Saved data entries

-- ==== Sys2Proof/Laws/KeepsBringUp.lean ====
section
/-! SUPPORT. Every operation of Machine/BringUp.lean leaves the queue alone and keeps the memories canonical; one that writes no memory keeps every byte.
-/
namespace Sys2Proof.Machine

theorem atStage_keeps {pd : Kept} (s : State) (g : Stage) (hs : Keeps pd s) :
    Keeps pd (atStage s g) := by
  unfold atStage
  repeat' (first
    | with_reducible assumption
    | (with_reducible first | apply stage_keeps)
    | simp only [↓keeps_mk])

theorem firmwareVerified_keeps {pd : Kept} (s : State) (ok0 ok1 : Bool) (hs : Keeps pd s) :
    Keeps pd (firmwareVerified s ok0 ok1) := by
  unfold firmwareVerified
  repeat' (first
    | with_reducible assumption
    | (with_reducible first | apply atStage_keeps)
    | ((try lift_lets); intro x; refine (fun (hx : Keeps pd x) => ?_) ?_; clear_value x; rotate_left; unfold x; clear x)
    | (lift_lets; intro x)
    | intro _
    | simp only
    | with_reducible apply keeps_ite
    | simp +zetaDelta only [↓keeps_mk]
    | split
    | (clear_value *; split)
    | (with_reducible refine keeps_pair1 (by assumption) ?_)
    | (with_reducible refine keeps_pair2 (by assumption) ?_)
    | (with_reducible refine keeps_pair3 (by assumption) ?_))

theorem execFirmwareVerified_keeps {pd : Kept} (ok0 ok1 : Bool) (s : State) (hs : Keeps pd s) :
    KeepsO pd (execFirmwareVerified ok0 ok1 s) := by
  unfold execFirmwareVerified
  repeat' (first
    | with_reducible assumption
    | with_reducible exact keepsO_fault _
    | with_reducible refine keepsO_next ?_
    | (with_reducible first | apply stage_keeps | apply firmwareVerified_keeps)
    | intro _
    | with_reducible apply keeps_ite
    | with_reducible apply keepsO_ite)

theorem readHeaders_keeps {pl : List Instr} (s : State) (img : Bool) (hs : Keeps (.mk pl none) s) :
    Keeps (.mk pl none) (readHeaders s img) := by
  unfold readHeaders
  repeat' (first
    | with_reducible assumption
    | (with_reducible first | apply setSlotState_keeps)
    | ((try lift_lets); intro x; refine (fun (hx : Keeps (.mk pl none) x) => ?_) ?_; clear_value x; rotate_left; unfold x; clear x)
    | (lift_lets; intro x)
    | intro _
    | simp only [↓keeps_mk]
    | with_reducible apply keeps_ite)

theorem supervisorStart_keeps {pl : List Instr} (s : State) (strapPrimary : Bool) (hs : Keeps (.mk pl none) s) :
    Keeps (.mk pl none) (supervisorStart s strapPrimary) := by
  unfold supervisorStart
  repeat' (first
    | with_reducible assumption
    | (with_reducible first | apply enterEarly_keeps | apply raiseHub_keeps | apply loadRecorder_keeps | apply loadLog_keeps | apply setMode_keeps | apply writeOwed_keeps | apply atStage_keeps | apply readHeaders_keeps)
    | ((try lift_lets); intro x; refine (fun (hx : Keeps (.mk pl none) x) => ?_) ?_; clear_value x; rotate_left; unfold x; clear x)
    | (lift_lets; intro x)
    | simp only [↓keeps_mk]
    | intro _
    | with_reducible apply keeps_ite
    | split)

theorem execSupervisorStart_keeps {pl : List Instr} (strapPrimary : Bool) (s : State) (hs : Keeps (.mk pl none) s) :
    KeepsO (.mk pl none) (execSupervisorStart strapPrimary s) := by
  unfold execSupervisorStart
  repeat' (first
    | with_reducible assumption
    | with_reducible exact keepsO_fault _
    | with_reducible refine keepsO_next ?_
    | (with_reducible first | apply stage_keeps | apply supervisorStart_keeps)
    | intro _
    | with_reducible apply keeps_ite
    | with_reducible apply keepsO_ite)

theorem verifyBank_keeps {pl : List Instr} (s : State) (hs : Keeps (.mk pl none) s) :
    Keeps (.mk pl none) (verifyBank s) := by
  unfold verifyBank
  repeat' (first
    | with_reducible assumption
    | (with_reducible first | apply raiseHub_keeps | apply applyBank_keeps)
    | ((try lift_lets); intro x; refine (fun (hx : Keeps (.mk pl none) x) => ?_) ?_; clear_value x; rotate_left; unfold x; clear x)
    | (lift_lets; intro x)
    | simp only
    | intro _
    | with_reducible apply keeps_ite
    | simp +zetaDelta only [↓keeps_mk]
    | split
    | (clear_value *; split)
    | (with_reducible refine keeps_pair1 (by assumption) ?_)
    | (with_reducible refine keeps_pair2 (by assumption) ?_)
    | (with_reducible refine keeps_pair3 (by assumption) ?_))

theorem verifyProgram_keeps {pl : List Instr} (s : State) (hs : Keeps (.mk pl none) s) :
    Keeps (.mk pl none) (verifyProgram s) := by
  unfold verifyProgram
  repeat' (first
    | with_reducible assumption
    | (with_reducible first | apply raiseHub_keeps | apply enterHalted_keeps | apply loadDestinations_keeps | apply orphanConns_keeps)
    | ((try lift_lets); intro x; refine (fun (hx : Keeps (.mk pl none) x) => ?_) ?_; clear_value x; rotate_left; unfold x; clear x)
    | (lift_lets; intro x)
    | simp only [↓keeps_mk]
    | intro _
    | with_reducible apply keeps_ite
    | split)

theorem verifyObjects_keeps {pl : List Instr} (s : State) (hs : Keeps (.mk pl none) s) :
    Keeps (.mk pl none) (verifyObjects s) := by
  unfold verifyObjects
  repeat' (first
    | with_reducible assumption
    | (with_reducible first | apply verifyBank_keeps | apply verifyProgram_keeps)
    | ((try lift_lets); intro x; refine (fun (hx : Keeps (.mk pl none) x) => ?_) ?_; clear_value x; rotate_left; unfold x; clear x)
    | (lift_lets; intro x)
    | simp only [↓keeps_mk]
    | intro _
    | with_reducible apply keeps_ite)

theorem execObjectVerification_keeps {pl : List Instr} (s : State) (hs : Keeps (.mk pl none) s) :
    KeepsO (.mk pl none) (execObjectVerification s) := by
  unfold execObjectVerification
  repeat' (first
    | with_reducible assumption
    | with_reducible exact keepsO_fault _
    | with_reducible refine keepsO_next ?_
    | (with_reducible first | apply verifyObjects_keeps)
    | intro _
    | with_reducible apply keeps_ite
    | with_reducible apply keepsO_ite)

theorem execStart_keeps {pd : Kept} (mb : Mb) (s : State) (hs : Keeps pd s) :
    KeepsO pd (execStart mb s) := by
  unfold execStart
  repeat' (first
    | with_reducible assumption
    | with_reducible exact keepsO_fault _
    | with_reducible refine keepsO_next ?_
    | (with_reducible first | apply resultMb_keeps | apply okMb_keeps | apply runCmd_keeps <;> (try intro _ _ _))
    | intro _
    | simp only [↓keeps_mk]
    | with_reducible apply keeps_ite
    | with_reducible apply keepsO_ite)

theorem releaseLanes_keeps {pd : Kept} (s : State) (hs : Keeps pd s) :
    Keeps pd (releaseLanes s) := by
  unfold releaseLanes
  repeat' (first
    | with_reducible assumption
    | (with_reducible first | apply modLanes_keeps | apply stage_keeps | apply atStage_keeps)
    | ((try lift_lets); intro x; refine (fun (hx : Keeps pd x) => ?_) ?_; clear_value x; rotate_left; unfold x; clear x)
    | (lift_lets; intro x)
    | intro _
    | simp only [↓keeps_mk])

theorem execLaneRelease_keeps {pd : Kept} (s : State) (hs : Keeps pd s) :
    KeepsO pd (execLaneRelease s) := by
  unfold execLaneRelease
  repeat' (first
    | with_reducible assumption
    | with_reducible exact keepsO_fault _
    | with_reducible refine keepsO_next ?_
    | (with_reducible first | apply releaseLanes_keeps)
    | intro _
    | with_reducible apply keeps_ite
    | with_reducible apply keepsO_ite)

theorem programLoaded_keeps {pd : Kept} (s : State) (p : Program) (fails : List Lane) (hs : Keeps pd s) :
    Keeps pd (programLoaded s p fails) := by
  unfold programLoaded
  repeat' (first
    | with_reducible assumption
    | (with_reducible first | apply modLane_keeps | apply raiseHub_keeps | apply toExcluded_keeps | apply atStage_keeps)
    | with_reducible refine keeps_foldl ?_ (fun _ _ _ => ?_)
    | ((try lift_lets); intro x; refine (fun (hx : Keeps pd x) => ?_) ?_; clear_value x; rotate_left; unfold x; clear x)
    | (lift_lets; intro x)
    | intro _
    | simp only [↓keeps_mk]
    | with_reducible apply keeps_ite)

theorem execProgramLoadDone_keeps {pd : Kept} (fails : List Lane) (s : State) (hs : Keeps pd s) :
    KeepsO pd (execProgramLoadDone fails s) := by
  unfold execProgramLoadDone
  repeat' (first
    | with_reducible assumption
    | with_reducible exact keepsO_fault _
    | with_reducible refine keepsO_next ?_
    | (with_reducible first | apply stage_keeps | apply programLoaded_keeps)
    | simp only [↓keeps_mk]
    | intro _
    | with_reducible apply keeps_ite
    | with_reducible apply keepsO_ite
    | split)

theorem restoreRetained_keeps {pd : Kept} (s : State) (p : Program) (hs : Keeps pd s) :
    Keeps pd (restoreRetained s p) := by
  unfold restoreRetained
  repeat' (first
    | with_reducible assumption
    | (with_reducible first | apply modLanes_keeps | apply raiseHub_keeps)
    | with_reducible refine keeps_foldl ?_ (fun _ _ _ => ?_)
    | ((try lift_lets); intro x; refine (fun (hx : Keeps pd x) => ?_) ?_; clear_value x; rotate_left; unfold x; clear x)
    | (lift_lets; intro x)
    | intro _
    | simp only [↓keeps_mk]
    | with_reducible apply keeps_ite
    | split)

theorem restoreDone_keeps {pd : Kept} (s : State) (p : Program) (hs : Keeps pd s) :
    Keeps pd (restoreDone s p) := by
  unfold restoreDone
  repeat' (first
    | with_reducible assumption
    | (with_reducible first | apply modLanes_keeps | apply stage_keeps | apply setGenerator_keeps | apply atStage_keeps | apply restoreRetained_keeps)
    | with_reducible refine keeps_foldl ?_ (fun _ _ _ => ?_)
    | ((try lift_lets); intro x; refine (fun (hx : Keeps pd x) => ?_) ?_; clear_value x; rotate_left; unfold x; clear x)
    | (lift_lets; intro x)
    | intro _
    | simp only [↓keeps_mk]
    | with_reducible apply keeps_ite)

theorem execRetainedRestore_keeps {pd : Kept} (s : State) (hs : Keeps pd s) :
    KeepsO pd (execRetainedRestore s) := by
  unfold execRetainedRestore
  repeat' (first
    | with_reducible assumption
    | with_reducible exact keepsO_fault _
    | with_reducible refine keepsO_next ?_
    | (with_reducible first | apply stage_keeps | apply restoreDone_keeps)
    | simp only [↓keeps_mk]
    | intro _
    | with_reducible apply keeps_ite
    | with_reducible apply keepsO_ite
    | split)

theorem admitModule_keeps {pl : List Instr} (s : State) (p : Program) (hs : Keeps (.mk pl none) s) :
    Keeps (.mk pl none) (admitModule s p) := by
  unfold admitModule
  repeat' (first
    | with_reducible assumption
    | (with_reducible first | apply modLanes_keeps | apply fireRelease_keeps | apply stage_keeps | apply setMode_keeps | apply enterHalted_keeps)
    | ((try lift_lets); intro x; refine (fun (hx : Keeps (.mk pl none) x) => ?_) ?_; clear_value x; rotate_left; unfold x; clear x)
    | (lift_lets; intro x)
    | intro _
    | simp only [↓keeps_mk]
    | with_reducible apply keeps_ite
    | split)

theorem execAdmission_keeps {pl : List Instr} (s : State) (hs : Keeps (.mk pl none) s) :
    KeepsO (.mk pl none) (execAdmission s) := by
  unfold execAdmission
  repeat' (first
    | with_reducible assumption
    | with_reducible exact keepsO_fault _
    | with_reducible refine keepsO_next ?_
    | (with_reducible first | apply stage_keeps | apply admitModule_keeps)
    | simp only [↓keeps_mk]
    | intro _
    | with_reducible apply keeps_ite
    | with_reducible apply keepsO_ite
    | split)

theorem execStageTimeLimit_keeps {pl : List Instr} (s : State) (hs : Keeps (.mk pl none) s) :
    KeepsO (.mk pl none) (execStageTimeLimit s) := by
  unfold execStageTimeLimit
  repeat' (first
    | with_reducible assumption
    | with_reducible exact keepsO_fault _
    | with_reducible refine keepsO_next ?_
    | (with_reducible first | apply raiseHub_keeps | apply stage_keeps | apply enterHalted_keeps)
    | ((try lift_lets); intro x; refine (fun (hx : Keeps (.mk pl none) x) => ?_) ?_; clear_value x; rotate_left; unfold x; clear x)
    | (lift_lets; intro x)
    | intro _
    | simp only [↓keeps_mk]
    | with_reducible apply keeps_ite
    | with_reducible apply keepsO_ite)

theorem execJtagTrstHigh_keeps {pd : Kept} (high : Bool) (s : State) (hs : Keeps pd s) :
    KeepsO pd (execJtagTrstHigh high s) := by
  unfold execJtagTrstHigh
  repeat' (first
    | with_reducible assumption
    | with_reducible exact keepsO_fault _
    | with_reducible refine keepsO_next ?_
    | simp only [↓keeps_mk])

end Sys2Proof.Machine
end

- **EXERCISE**
Start at the first line of the entries above. Set down each line exactly through the one with "first | apply atStage_keeps)", and stop there.

- **RESULT BELOW**
-- ==== Sys2Proof/Laws/KeepsBringUp.lean ====
section
/-! SUPPORT. Every operation of Machine/BringUp.lean leaves the queue alone and keeps the memories canonical; one that writes no memory keeps every byte.
-/
namespace Sys2Proof.Machine

theorem atStage_keeps {pd : Kept} (s : State) (g : Stage) (hs : Keeps pd s) :
    Keeps pd (atStage s g) := by
  unfold atStage
  repeat' (first
    | with_reducible assumption
    | (with_reducible first | apply stage_keeps)
    | simp only [↓keeps_mk])

theorem firmwareVerified_keeps {pd : Kept} (s : State) (ok0 ok1 : Bool) (hs : Keeps pd s) :
    Keeps pd (firmwareVerified s ok0 ok1) := by
  unfold firmwareVerified
  repeat' (first
    | with_reducible assumption
    | (with_reducible first | apply atStage_keeps)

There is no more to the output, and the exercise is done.